_WHAT YOU HAVE TO DO_
What is wanted is an exact copy of the lines from the top of the listing through the line containing "def gatherAddr (base".

━━━ SUPPLIED ENTRIES

-- ==== Sys2Proof/Syntax.lean ====
section
/-! DEFINITION. The instructions and steps of the part: one constructor per row of spec/opcode_table.json. An encoded row carries its operand fields as the encoding has them (02_instruction_formats.md R45-R53); a row without an encoding is one of the part's own steps (95_what_each_step_holds.md) and carries what it acts on: a core number (quadrant in bits [1:0], virtual core in bits [11:2]), a context, an actor slot, an index into a list of State (log 2). -/

namespace Sys2Proof
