-- ==== Sys2Proof/Machine/Vector.lean ====
section
/-! DEFINITION. Vector instructions (05_vector_registers.md R110 to R134). Each enters the core's two-entry command queue at issue with the g, f and b operands it read (R70, R113); its effect is made when the engine takes it (VECTOR_COMMAND_EXECUTION). The checks of the scratchpad accesses are made at issue. -/

namespace Sys2Proof.Machine

/-! ## Issue (R112, R113, R272) -/

/-- A command of the context that issues, with nothing read but its PC and VRND. -/
def State.cmd (s : State) (i : Instr) : Cmd :=
  { ctx := s.cx, pc := s.ctx.pc, ins := i, x := 0, y := 0, z := 0, mode := s.ctx.vrnd, vec := 0, cfg := 0, opA := [], opB := [] }

/-- A vector command issued: it stalls while the queue is full. -/
def issueV (c : Cmd) (s : State) : Out :=
  if s.hereCore.vq.length ≥ 2 then .next (s.stall .queueFull)
  else .next ((s.setHere { s.hereCore with vq := s.hereCore.vq ++ [c] }).advance 4)

/-- Element sizes of a width code (R123). -/
def widthOf (w : BitVec n) : Nat := 8 * 2 ^ w.toNat

/-- The address of vld and vst (R131). -/
def vecAddr (s : State) (g : BitVec 5) (o : BitVec 4) : Word := s.g g + (o.setWidth 64 <<< 7)

/-- The address of element i of vldx and vstx (R132). -/
def gatherAddr (base : Word) (w : Nat) (idx : VWord) (i : Nat) : Word := base + BitVec.ofNat 64 (elem w i idx * (w / 8))

/-- The first position that fails a check. -/
def firstBad (f : Nat → Option Bad) : List Nat → Option (Bad × Nat)
  | [] => none
  | i :: l => match f i with
    | some b => some (b, i)
    | none => firstBad f l

/-- The checks of vldx and vstx (R132): every active element, in increasing order, for window and zone. -/
def checkGather (a : Actor) (x : Ctx) (write : Bool) (base : Word) (w : Nat) (p : BitVec 3) (m : Word) (idx : VWord) : Option (Bad × Word) :=
  if base.toNat % (w / 8) ≠ 0 then some (.misaligned, base)
  else
    let act := (List.range (lanes w)).filter fun i => activeAt p m w i
    match firstBad (fun i => checkLocal a x write (gatherAddr base w idx i) (w / 8) 1) act with
    | some (b, i) => some (b, gatherAddr base w idx i)
    | none => none

/-! ## Majors 0x18 to 0x1A -/

/-- VADD (R115). -/
def execVadd (p : BitVec 3) (b a d : BitVec 4) (t : BitVec 2) (s : State) : Out := issueV (s.cmd (.vadd p b a d t)) s
/-- VSUB (R115). -/
def execVsub (p : BitVec 3) (b a d : BitVec 4) (t : BitVec 2) (s : State) : Out := issueV (s.cmd (.vsub p b a d t)) s
/-- VMUL (R115). -/
def execVmul (p : BitVec 3) (b a d : BitVec 4) (t : BitVec 2) (s : State) : Out := issueV (s.cmd (.vmul p b a d t)) s
/-- VMULH (R115). -/
def execVmulh (p : BitVec 3) (b a d : BitVec 4) (t : BitVec 2) (s : State) : Out := issueV (s.cmd (.vmulh p b a d t)) s
/-- VMULHN (R115). -/
def execVmulhn (p : BitVec 3) (b a d : BitVec 4) (t : BitVec 2) (s : State) : Out := issueV (s.cmd (.vmulhn p b a d t)) s
/-- VMIN (R115). -/
def execVmin (p : BitVec 3) (b a d : BitVec 4) (t : BitVec 2) (s : State) : Out := issueV (s.cmd (.vmin p b a d t)) s
/-- VMAX (R115). -/
def execVmax (p : BitVec 3) (b a d : BitVec 4) (t : BitVec 2) (s : State) : Out := issueV (s.cmd (.vmax p b a d t)) s
/-- VMINN (R115). -/
def execVminn (p : BitVec 3) (b a d : BitVec 4) (t : BitVec 2) (s : State) : Out := issueV (s.cmd (.vminn p b a d t)) s
/-- VMAXN (R115). -/
def execVmaxn (p : BitVec 3) (b a d : BitVec 4) (t : BitVec 2) (s : State) : Out := issueV (s.cmd (.vmaxn p b a d t)) s
/-- VAND (R115). -/
def execVand (p : BitVec 3) (b a d : BitVec 4) (t : BitVec 2) (s : State) : Out := issueV (s.cmd (.vand p b a d t)) s
/-- VOR (R115). -/
def execVor (p : BitVec 3) (b a d : BitVec 4) (t : BitVec 2) (s : State) : Out := issueV (s.cmd (.vor p b a d t)) s
/-- VXOR (R115). -/
def execVxor (p : BitVec 3) (b a d : BitVec 4) (t : BitVec 2) (s : State) : Out := issueV (s.cmd (.vxor p b a d t)) s
/-- VSLL (R115). -/
def execVsll (p : BitVec 3) (b a d : BitVec 4) (t : BitVec 2) (s : State) : Out := issueV (s.cmd (.vsll p b a d t)) s
/-- VSRL (R115). -/
def execVsrl (p : BitVec 3) (b a d : BitVec 4) (t : BitVec 2) (s : State) : Out := issueV (s.cmd (.vsrl p b a d t)) s
/-- VSRA (R115). -/
def execVsra (p : BitVec 3) (b a d : BitVec 4) (t : BitVec 2) (s : State) : Out := issueV (s.cmd (.vsra p b a d t)) s
/-- VADDS (R115). -/
def execVadds (p : BitVec 3) (b a d : BitVec 4) (t : BitVec 2) (s : State) : Out := issueV (s.cmd (.vadds p b a d t)) s
/-- VADDSN (R115). -/
def execVaddsn (p : BitVec 3) (b a d : BitVec 4) (t : BitVec 2) (s : State) : Out := issueV (s.cmd (.vaddsn p b a d t)) s
/-- VSUBS (R115). -/
def execVsubs (p : BitVec 3) (b a d : BitVec 4) (t : BitVec 2) (s : State) : Out := issueV (s.cmd (.vsubs p b a d t)) s
/-- VSUBSN (R115). -/
def execVsubsn (p : BitVec 3) (b a d : BitVec 4) (t : BitVec 2) (s : State) : Out := issueV (s.cmd (.vsubsn p b a d t)) s
/-- VAVG (R115). -/
def execVavg (p : BitVec 3) (b a d : BitVec 4) (t : BitVec 2) (s : State) : Out := issueV (s.cmd (.vavg p b a d t)) s
/-- VABS (R115). -/
def execVabs (p : BitVec 3) (a d : BitVec 4) (t : BitVec 2) (s : State) : Out := issueV (s.cmd (.vabs p a d t)) s
/-- VDOT4 (R116). -/
def execVdot4 (p : BitVec 3) (c b a d : BitVec 4) (s : State) : Out := issueV (s.cmd (.vdot4 p c b a d)) s
/-- VCMPEQ (R117). -/
def execVcmpeq (p : BitVec 3) (b a d : BitVec 4) (t : BitVec 2) (s : State) : Out := issueV (s.cmd (.vcmpeq p b a d t)) s
/-- VCMPLT (R117). -/
def execVcmplt (p : BitVec 3) (b a d : BitVec 4) (t : BitVec 2) (s : State) : Out := issueV (s.cmd (.vcmplt p b a d t)) s
/-- VCMPLTN (R117). -/
def execVcmpltn (p : BitVec 3) (b a d : BitVec 4) (t : BitVec 2) (s : State) : Out := issueV (s.cmd (.vcmpltn p b a d t)) s
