/-- A station that takes the cut of a colour, and the round that knows it: the one in progress, or the next one, which another module of the domain has begun (R371, R374). -/
def State.cutAt (s : State) (st : Nat) (c : Bool) : State :=
  let t := s.setStation st ((s.station st).cut c)
  match s.round with
  | some r => if (r.num % 2 = 1) = c then { t with round := some { r with cut := insertNat st r.cut } } else { t with early := insertNat st s.early }
  | none => { t with early := insertNat st s.early }

/-- A message of a colour counted as received by a station. The colour of a message that is ahead of the station's cut makes it take the cut first (R371): between two rounds, and once a round has its result, every colour but the station's own is the next round's (log 83). -/
def State.countIn (s : State) (st : Nat) (c : Bool) : State :=
  let early : Bool := c ≠ (s.station st).colour && ! s.early.contains st && match s.round with
    | some r => if r.cut.contains st then r.result.isSome else (r.num % 2 = 1) = c
    | none => true
  let t := if early then s.cutAt st c else s
  t.setStation st ((t.station st).received c)

/-- A packet that leaves a station at a VRT, counted in the station's colour. -/
def State.post (s : State) (st : Nat) (v : Word) (p : Packet) : State :=
  let x := (s.station st).sent v
  { s.setStation st x with flight := s.flight ++ [⟨x.colour, v, p⟩] }

/-- A message that leaves a station (R279 COLOUR). -/
def State.postMsg (s : State) (st : Nat) (d : Dest) (m : Msg) : State :=
  s.post st m.hdr.key.vrt (.msg d { m with hdr := { m.hdr with colour := (s.station st).colour } })

/-- The packet at a place of `flight`. -/
def State.packet (s : State) (n : Nat) : Option Packet := (s.flight[n]?).map fun f => f.pkt

/-- The packet at a place taken by a station, which counts it. -/
def State.take (s : State) (n st : Nat) : State :=
  match s.flight[n]? with
  | some f => { s.countIn st f.colour with flight := s.flight.eraseIdx n }
  | none => s

/-! ## The VRT of what is sent (R28, R164, R399) -/

/-- A sum that stops at 2^64 − 1. -/
def satAdd (x y : Word) : Word := if x.toNat + y.toNat < 2 ^ 64 then x + y else BitVec.allOnes 64

def maxWord (x y : Word) : Word := if x.ult y then y else x

/-- The VRT of a send on an endpoint with that LASTVRT: how it is fixed and its value at issue, or the trap with its detail (R28, R164). -/
def State.sendVrt (s : State) (last : Word) : Except (BitVec 9 × Word) (VrtRule × Word) :=
  let base := if s.actor.disc = .untimed then s.hereCore.vmile else s.ctx.vnow
  let v := base + s.ctx.vout
  if s.ctx.vout = 0 then .error (0x140, v)
  else if base.toNat + s.ctx.vout.toNat ≥ 2 ^ 64 then .error (0x141, v)
  else if s.actor.disc = .untimed then .ok (.atRelease s.ctx.vout, 0)
  else if v.ult last then .error (0x143, v)
  else .ok (.fixed, v)

/-- The VRT of the close notice of a close instruction (R399). -/
def State.closeVrt (s : State) (last : Word) : VrtRule × Word :=
  let v := if s.ctx.vout = 0 then 1 else s.ctx.vout
  if s.actor.disc = .untimed then (.atRelease v, 0) else (.fixed, maxWord (satAdd s.ctx.vnow v) last)
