-- ==== Sys2Proof/Machine/Channels.lean ====
section
/-! DEFINITION. The channel instructions, major 0x28 (07_endpoint_registers.md R160 to R187). -/

namespace Sys2Proof.Machine

/-! ## Checks (R161) -/

/-- DETAIL of classes 5 to 7 (R353): the endpoint index, and the instruction word at the PC. -/
def State.epDetail (s : State) (e : BitVec 4) : Word :=
  e.setWidth 64 ||| (BitVec.ofNat 64 (leNat (s.hereCore.code.bytes s.ctx.pc.toNat 4)) <<< 32)

/-- A trap of classes 5 to 7 that closes nothing by itself. -/
def epTrap (cause : BitVec 9) (e : BitVec 4) (s : State) : Out := raise cause (s.epDetail e) s

/-- The state an endpoint of the running actor is in. -/
def State.epView (s : State) (e : BitVec 4) : View :=
  s.hereCore.view (s.actor.ep e).itin (s.actor.ep e).state

/-- A refusal (R178): reasons 0 to 2 close the endpoint at the close-point of the state, reason 3 closes nothing. -/
def refuse (reason : BitVec 9) (e : BitVec 4) (s : State) : Out :=
  let v := s.epView e
  .next (trapWith (if reason = 3 then none else some (e, v.close, (s.actor.ep e).state)) none (0x0A0 + v.kind.setWidth 9 * 4 + reason) (s.epDetail e) s)

def isOpen (r : EpRec) : Bool := r.status = .opened

def isIdle (r : EpRec) : Bool := r.status = .free || r.status = .closed

/-- Check 1 of R161: the status, and never a group endpoint, which may be used again once it is closed (R291); then the protocol tables are read (R316). -/
def withStatus (ok : EpRec → Bool) (e : BitVec 4) (s : State) (k : EpRec → Out) : Out :=
  let r := s.actor.ep e
  soundEp e s <|
    if ok r && (r.pkind ≠ .collective || isIdle r) then
      if s.hereCore.badItins.contains r.itin.toNat ∧ (r.status = .opened ∨ r.status = .connecting) then .next (trapWith none none 0x1C4 0 s) else k r
    else epTrap 0x0C7 e s

/-- Check 3 of R161: the kind of the current state. -/
def withKind (kind : BitVec 3) (e : BitVec 4) (s : State) (k : View → Out) : Out :=
  let v := s.epView e
  if v.kind = kind then k v else refuse 0 e s

/-- The next state of a state with one. -/
def View.then0 (v : View) : BitVec 6 := v.next.headD 0

/-- The endpoint record changed by the running activation, saved first (R159). -/
def changeEp (e : BitVec 4) (f : Actor → Actor) (s : State) (k : State → Out) : Out :=
  orNoRoom (s.saveEp s.ctx.slot e) s fun t => k (t.setActor (f t.actor))

/-! ## Sending (R165, R166) -/

/-- Whether a message of the running activation may leave at once (R163, R235): a conservative actor's unless a staged fence holds it, a timed actor's unless it follows a deferred write behind a fence. -/
def State.sendsNow (s : State) (r : EpRec) : Bool :=
  match s.actor.disc with
  | .untimed => false
  | .conservative => ! s.fencedOff true
  | .timed => ! s.ctx.relFence && r.pkind ≠ .host && r.pkind ≠ .remote

/-- Whether a message of an endpoint has stayed at the core for its sequence: what is sent on the endpoint stays behind it (R27). -/
def State.stayed (s : State) (e : BitVec 4) : Bool :=
  let m (i : Item) : Bool := match i with
    | .msg x y _ => x = e && ! y.hdr.deleg
    | _ => false
  s.ctx.staging.any m || s.hereCore.deferral.any fun x => x.slot = s.ctx.slot && m x.item

/-- An item that may leave at once, after what waits behind a fence (R235). -/
def State.leaveNow (s : State) (it : Item) : State :=
  if s.hereCore.fenced.any fun x => x.slot = s.ctx.slot then
    s.setHere { s.hereCore with fenced := s.hereCore.fenced ++ [⟨s.ctx.slot, s.ctx.key, it⟩] }
  else s.release s.ctx.slot it

/-- The output record of a message that leaves at once and can be cancelled (R365). -/
def State.logOutput (s : State) (m : Msg) (d : Dest) : Option State :=
  if m.hdr.irrev then some s else s.log s.ctx.slot (.output m.hdr m.rcpt d)

/-- The message of a send of any kind: VRT, staging or leaving, and the endpoint's advance to a state (R162 to R165). -/
def sendMsg (e : BitVec 4) (cls : BitVec 6) (kind : MsgKind) (label join deleg : Bool) (payload : List Byte) (nx : BitVec 6)
    (queueAlways : Bool) (s : State) (k : State → Out) : Out :=
  let a := s.actor
  let r := a.ep e
  match s.sendVrt r.lastvrt with
  | .error (c, d) => raise c d s
  | .ok (rule, v) =>
    let now := s.sendsNow r && ! queueAlways && ! s.tooFar a.aid a.seq a.seq && ! s.stayed e
    let h := { a.header e v cls payload.length s.ctx.prioEff with
               label := label, join := join, deleg := deleg, irrev := ! (now && a.disc = .timed) }
    let m : Msg := ⟨h, payload, kind, a.peerOf e⟩
    let adv (x : Actor) : Actor :=
      let q := s.hereCore.advanced (x.ep e) nx
      ({ (x.setEp e { q with sent := q.sent + 1, lastvrt := if x.disc = .untimed then q.lastvrt else v }) with seq := x.seq + 1 })
    if now then
      changeEp e adv s fun t => orNoRoom (t.logOutput m (a.dest e)) t fun t => k (t.leaveNow (.msg e m rule))
    else s.queue (.msg e m rule) fun t => changeEp e adv t k

/-- Bits of g[b] of send, sendv and sendt (R165). -/
def sendLen (x : Word) : Nat := (x.setWidth 13).toNat
def sendOk (x : Word) (limit : Nat) : Bool := x.toNat / 2 ^ 17 = 0 && x.toNat / 2 ^ 13 % 8 = 0 && decide (sendLen x ≤ limit)

/-- The pages that a Depot request names, by their addresses: those of a page-service request (R253); those of a checkpoint take's list as global memory holds it, and those of the checkpoint that a restore is for (R262, log 69). -/
def State.depotPages (s : State) (r : EpRec) (payload : List Byte) : List Nat :=
  if r.pkind ≠ .depot ∨ payload.length ≠ 32 then []
  else
    let w (i : Nat) : Nat := (payloadWord payload i).toNat
    if r.peer.extractLsb' 22 2 = 0 then
      let op := w 1 / 2 ^ 60
      if op > 4 then [] else (List.range (if op = 2 then 1 else w 1 / 2 ^ 48 % 256 + 1)).map fun i => w 0 + i * 2 ^ 16
    else if r.peer.extractLsb' 22 2 = 2 then
      if w 3 / 2 ^ 60 = 0 ∧ w 1 % 64 = 0 ∧ w 2 < 2 ^ 24 then ((s.pageList (w 1) (w 2)).getD []).map fun p => p.1 * 65536
      else if w 3 / 2 ^ 60 = 1 then (((s.validSlot (w 3 % 65536)).map fun x => x.pages).getD []).map fun p => p.1 * 65536
      else []
    else []

/-- The Depot-control check of a request at its send (R253, R262): its first page without the right. -/
def State.depotRefused (s : State) (r : EpRec) (payload : List Byte) : Option Word :=
  ((s.depotPages r payload).find? fun va => ! (s.hereCore.rights s.actor.aid.tenant (va / 65536)).2.2.2).map (BitVec.ofNat 64)

/-- send, sendv and sendt after the operand checks: the state, the class, the bound, the length; the payload is read by `data` (R161, R165). -/
def sendChecked (e : BitVec 4) (cls : BitVec 6) (x : Word) (s : State) (data : Nat → Except (BitVec 9 × Word) (List Byte)) : Out :=
  withKind 0 e s fun v =>
    let r := s.actor.ep e
    let n := sendLen x
    if v.cls ≠ cls ∨ s.hereCore.bounded r.itin v.then0 r.loop then refuse 1 e s
    else if n < v.min ∨ v.max < n then refuse 2 e s
    else
      match data n with
      | .error (c, d) => raise c d s
      | .ok bytes =>
        match s.depotRefused r bytes with
        | some d => raise 0x1A8 d s
        | none => sendMsg e cls .plain false (x.getLsbD 16) false bytes v.then0 false s fun t => .next (t.advance 4)

/-- The endpoint of a send: open, or connecting from a spawn (R184). -/
def canSend (a : Actor) (e : BitVec 4) (r : EpRec) : Bool := isOpen r || (r.status = .connecting && (a.auxOf e).spawning)

/-- The payload of a send in the scratchpad (R161 item 4); an uncorrectable word traps its reader (R202). -/
def scratchPayload (addr : Word) (d : Word) (s : State) (n : Nat) : Except (BitVec 9 × Word) (List Byte) :=
  if n = 0 then .ok []
  else if addr.toNat % 8 ≠ 0 then .error (0x0C8, d)
  else if addr.toNat + n > 0x30000 then .error (0x0C9, d)
  else if s.actor.zonesBad then .error (0x1C7, 0)
  else if ! linesAll (lineReadable s.actor) addr.toNat n then .error (0x0CA, d)
  else match s.hereCore.badIn addr.toNat n with
    | some w => .error (0x1C0, BitVec.ofNat 64 (8 * w))
    | none => .ok (s.readBytes addr.toNat n)
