/-- The rollback walk (R367) for every call that stands for the actor in a slot; an uncorrectable log that it meets ends the actor as a kill with 0x1C7, as in a trap's restoring (R345, R354). -/
def State.rollback (s : State) (k : BitVec 4) : State :=
  let calls := s.hereCore.called.filter fun x => x.1 = k
  let undone (key : Key) : Bool := calls.any fun x => x.2.1.before key || (x.2.2 && x.2.1 = key)
  let s := s.setHere { s.hereCore with called := s.hereCore.called.filter fun x => x.1 ≠ k }
  let a := s.actorAt k
  if (a.ended.any fun e => undone e.key) ∧ a.bad.contains .log then s.killAt k 0x1C7
  else
  let t :=
    if a.ended.any fun e => undone e.key then
      let low := (lowestSeq a.log undone).getD a.seq
      let t := State.undoEnded k low undone a.ended.length s
      let gone (x : Deferred) : Bool := x.slot = k && undone x.key
      let items := ((t.hereCore.deferral ++ t.hereCore.fenced).filter gone).map fun x => x.item
      let t := t.setHere { t.hereCore with deferral := t.hereCore.deferral.filter (fun x => ! gone x), fenced := t.hereCore.fenced.filter fun x => ! gone x }
      let t := ((t.dropRequests k low items).scatter k).count 0x3080
      let t := (t.setLogged k { t.actorAt k with freedAt := t.time }).fetchBack k
      t
    else s
  ((t.meetAntis k).settle k).wakeHere |>.syncDir s.here

/-- ROLLBACK (R367): called for, and no activation of the actor is in progress; not once an anti-message has found its store full in the cycle, which the walk could have emptied (R268). -/
def execRollback (c : BitVec 12) (k : BitVec 4) (s : State) : Out :=
  s.atOut c 0 fun t =>
    if (t.hereCore.called.any fun x => x.1 = k) ∧ (t.ctxOf k).isNone ∧ t.hasActor k ∧ t.hereCore.antiFull ≠ some t.time then .next (t.rollback k) else notEnabled "ROLLBACK"

/-! ## The end of an activation (R276, R347) -/

/-- A context freed; the count of instructions retired since reset stays (R359). -/
def State.freeContext (s : State) (x : BitVec 2) : State :=
  let t := s.setHere (s.hereCore.stopEngines x)
  t.setCtxAt x { Ctx.reset with retired := (s.ctxAt x).retired, freedAt := some s.time }

/-- The messages that the activation of a context took, its trigger first. -/
def Ctx.allTaken (x : Ctx) : List Held := (match x.trigger with | some t => [t.held] | none => []) ++ x.consumed

/-- An activation ended without a trap: its slots freed, its context freed, its actor as its discipline says. -/
def State.conclude (s : State) (x : BitVec 2) (retire : Bool) (pending : Option Pending) : State :=
  let c := s.ctxAt x
  let k := c.slot
  let a := (s.actorAt k).endTaken c.allTaken
  let a := match c.trigger with
    | some t => a.endNotice t.held t.after.bufbase
    | none => a
  let a := { a with freedAt := s.time }
  let b :=
    if a.disc = .timed then { a with ended := a.ended ++ [⟨c.key, retire⟩], pending := pending }
    else { a with log := (sinceMarker a.log).filter (fun p => ! p.entry.isMarker), retired := a.retired || retire }
  let t := ((s.freeContext x).setLogged k b).fetchBack k
  ((t.settle k).reap k).wakeHere.syncDir s.here

/-- Whether the waits of done are met (R70, R113, R142, R207). -/
def State.waitsMet (s : State) (x : BitVec 2) : Bool :=
  let c := s.ctxAt x
  s.hereCore.vq.all (fun y => y.ctx ≠ x) && s.hereCore.mq.all (fun y => y.ctx ≠ x) &&
    s.hereCore.cq.all fun y => ! (y.ctx = x && y.loc.slot = c.slot && y.isRead)

/-- DONE_RELEASE (R276): staged and held items leave in order as far as they may, and the copy commands among them complete (R207); then the slots and the context are freed. -/
def execDoneRelease (c : BitVec 12) (x : BitVec 2) (s : State) : Out :=
  let no := notEnabled "DONE_RELEASE"
  s.atOut c x fun t =>
    match t.ctx.phase with
    | .releasing retire =>
      if ! t.waitsMet x ∨ t.hereCore.stopped ∨ t.tooLate t.ctx.slot then no
      else if t.actor.disc ≠ .timed ∧ t.hereCore.fenced.any fun y => y.slot = t.ctx.slot then no
      else
        let n := t.ctx.staging.length
        let p := t.releaseFrom t.ctx.slot t.ctx.staging
        let t := p.1.setCtx { p.1.ctx with staging := p.2, leaving := true }
        if p.2.isEmpty ∧ t.waitsMet x then .next (t.conclude x retire none)
        else if p.2.length < n then .next t else no
    | _ => no

/-! ## Traps (R345 to R348) -/

/-- A returned message's slot as its delivery left it (R20, R170). -/
def Core.relanded (k : Core) (h : Held) : Core :=
  if h.place = .hist ∨ h.place = .waiting then k else k.landed h

/-- The trap of an untimed or conservative activation, or of one that is killed (R345). -/
def State.trapNow (s : State) (x : BitVec 2) (trec : TrapRec) (close : Option (BitVec 4 × BitVec 6 × BitVec 6)) : State :=
  let c := s.ctxAt x
  let k := c.slot
  let a := s.actorAt k
  let low := match newestMarker a.log with
    | some (_, q) => q
    | none => a.seq
  -- steps 3 and 5: restore, and return what recv, offer and recvep took after the restore point
  let back := c.consumed.drop c.kept
  let t :=
    if a.disc = .timed then s.undoNewest k low false
    else
      let t := (segment a.log).1.foldl (fun t p => t.undo k p.entry) s
      let b := t.actorAt k
      let box := b.box.map fun h => if back.any fun y => y.same h then { h with consumed := false, byRecv := false } else h
      let t := t.setActorAt k { b with log := (sinceMarker b.log).filter (fun p => ! p.entry.isMarker), box := box }
      t.setHere (back.foldl Core.relanded t.hereCore)
  -- step 4: drop outputs
  let gone (y : Deferred) : Bool := a.disc = .timed && y.slot = k && y.key = c.key
  let items := c.staging ++ (((t.hereCore.deferral ++ t.hereCore.fenced).filter gone).map fun y => y.item)
  let t := t.setHere { t.hereCore with deferral := t.hereCore.deferral.filter (fun y => ! gone y), fenced := t.hereCore.fenced.filter fun y => ! gone y }
  let t := if a.disc = .timed then t.dropRequests k low items else t.setActorAt k ((t.actorAt k).freeItems items)
  let t := t.setActorAt k ((t.actorAt k).endTaken (c.consumed.take c.kept))
  let t := t.scatter k
  let v := if a.disc = .untimed then satAdd t.hereCore.vmile 1 else satAdd c.vnow 1
  let t := t.trapEnd k trec close c.trigger (! c.committed) v c.prioEff
  let t := (t.freeContext x).setLogged k { t.actorAt k with freedAt := t.time }
  ((t.settle k).reap k).wakeHere.syncDir t.here

/-- TRAP_SEQUENCE (R345, R347): once the activation's copy commands that have left have completed. A timed actor's trap is held pending; an uncorrectable record met in the restoring ends the actor as a kill with 0x1C7. -/
def execTrapSequence (c : BitVec 12) (x : BitVec 2) (s : State) : Out :=
  s.atOut c x fun t =>
    match t.ctx.phase with
    | .trapping trec close killed =>
      let k := t.ctx.slot
      if t.copying x k ∨ t.tooLate k then notEnabled "TRAP_SEQUENCE"
      else match killed with
        | some cause => .next ((t.trapNow x trec close).killAt k cause)
        | none =>
          if t.actor.disc = .timed then .next (t.conclude x false (some ⟨trec, close, t.ctx.trigger, t.ctx.prioEff⟩))
          else if (t.actorAt k).bad.contains .log then .next ((t.trapNow x trec close).killAt k 0x1C7)
          else .next (t.trapNow x trec close)
    | _ => notEnabled "TRAP_SEQUENCE"

/-- The held trap of an actor's only ended activation takes effect (R347): R345 in full, on the actor in a slot of the core in focus; an uncorrectable record ends the actor as a kill with 0x1C7. -/
def State.trapHeld (s : State) (k : BitVec 4) (p : Pending) (key : Key) : State :=
  let a := s.actorAt k
  let low := match newestMarker a.log with
    | some (_, q) => q
    | none => a.seq
  let t := s.undoNewest k low false
  let gone (y : Deferred) : Bool := y.slot = k && y.key = key
  let items := ((t.hereCore.deferral ++ t.hereCore.fenced).filter gone).map fun y => y.item
  let t := t.setHere { t.hereCore with deferral := t.hereCore.deferral.filter (fun y => ! gone y), fenced := t.hereCore.fenced.filter fun y => ! gone y }
  let t := (t.dropRequests k low items).scatter k
  let t := t.setActorAt k { t.actorAt k with ended := (t.actorAt k).ended.drop 1, pending := none }
  let t := t.trapEnd k p.trec p.close p.trigger true (satAdd key.vrt 1) p.prio
  let t := (t.setLogged k { t.actorAt k with freedAt := t.time }).fetchBack k
  if a.bad.contains .log then t.killAt k 0x1C7 else ((t.settle k).reap k).wakeHere.syncDir t.here

/-- BUDGET_EXHAUSTED (R381): at an instruction boundary, or in the wait of done; not on a stopped core (R357). -/
def execBudgetExhausted (c : BitVec 12) (x : BitVec 2) (s : State) : Out :=
  s.atOut c x fun t =>
    if t.ctx.budget ≠ 0 ∨ t.hereCore.stopped then notEnabled "BUDGET_EXHAUSTED"
    else match t.ctx.phase with
      | .running => raise 0x160 0 t
      | .releasing _ => if t.ctx.leaving ∨ t.waitsMet x then notEnabled "BUDGET_EXHAUSTED" else raise 0x160 0 t
      | _ => notEnabled "BUDGET_EXHAUSTED"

━━━━━━

_ANSWER BOX_
-- ==== Sys2Proof/Syntax.lean ====
section
/-! DEFINITION. The instructions and steps of the part: one constructor per row of spec/opcode_table.json. An encoded row carries its operand fields as the encoding has them (02_instruction_formats.md R45-R53); a row without an encoding is one of the part's own steps (95_what_each_step_holds.md) and carries what it acts on: a core number (quadrant in bits [1:0], virtual core in bits [11:2]), a context, an actor slot, an index into a list of State (log 2). -/

namespace Sys2Proof
-- ==== Sys2Proof/Machine/Vector.lean ====
section
/-! DEFINITION. Vector instructions (05_vector_registers.md R110 to R134). Each enters the core's two-entry command queue at issue with the g, f and b operands it read (R70, R113); its effect is made when the engine takes it (VECTOR_COMMAND_EXECUTION). The checks of the scratchpad accesses are made at issue. -/

namespace Sys2Proof.Machine

/-! ## Issue (R112, R113, R272) -/

/-- A command of the context that issues, with nothing read but its PC and VRND. -/
def State.cmd (s : State) (i : Instr) : Cmd :=
  { ctx := s.cx, pc := s.ctx.pc, ins := i, x := 0, y := 0, z := 0, mode := s.ctx.vrnd, vec := 0, cfg := 0, opA := [], opB := [] }

/-- A vector command issued: it stalls while the queue is full. -/
def issueV (c : Cmd) (s : State) : Out :=
  if s.hereCore.vq.length ≥ 2 then .next (s.stall .queueFull)
  else .next ((s.setHere { s.hereCore with vq := s.hereCore.vq ++ [c] }).advance 4)

/-- Element sizes of a width code (R123). -/
def widthOf (w : BitVec n) : Nat := 8 * 2 ^ w.toNat

/-- The address of vld and vst (R131). -/
def vecAddr (s : State) (g : BitVec 5) (o : BitVec 4) : Word := s.g g + (o.setWidth 64 <<< 7)

/-- The address of element i of vldx and vstx (R132). -/
def gatherAddr (base : Word) (w : Nat) (idx : VWord) (i : Nat) : Word := base + BitVec.ofNat 64 (elem w i idx * (w / 8))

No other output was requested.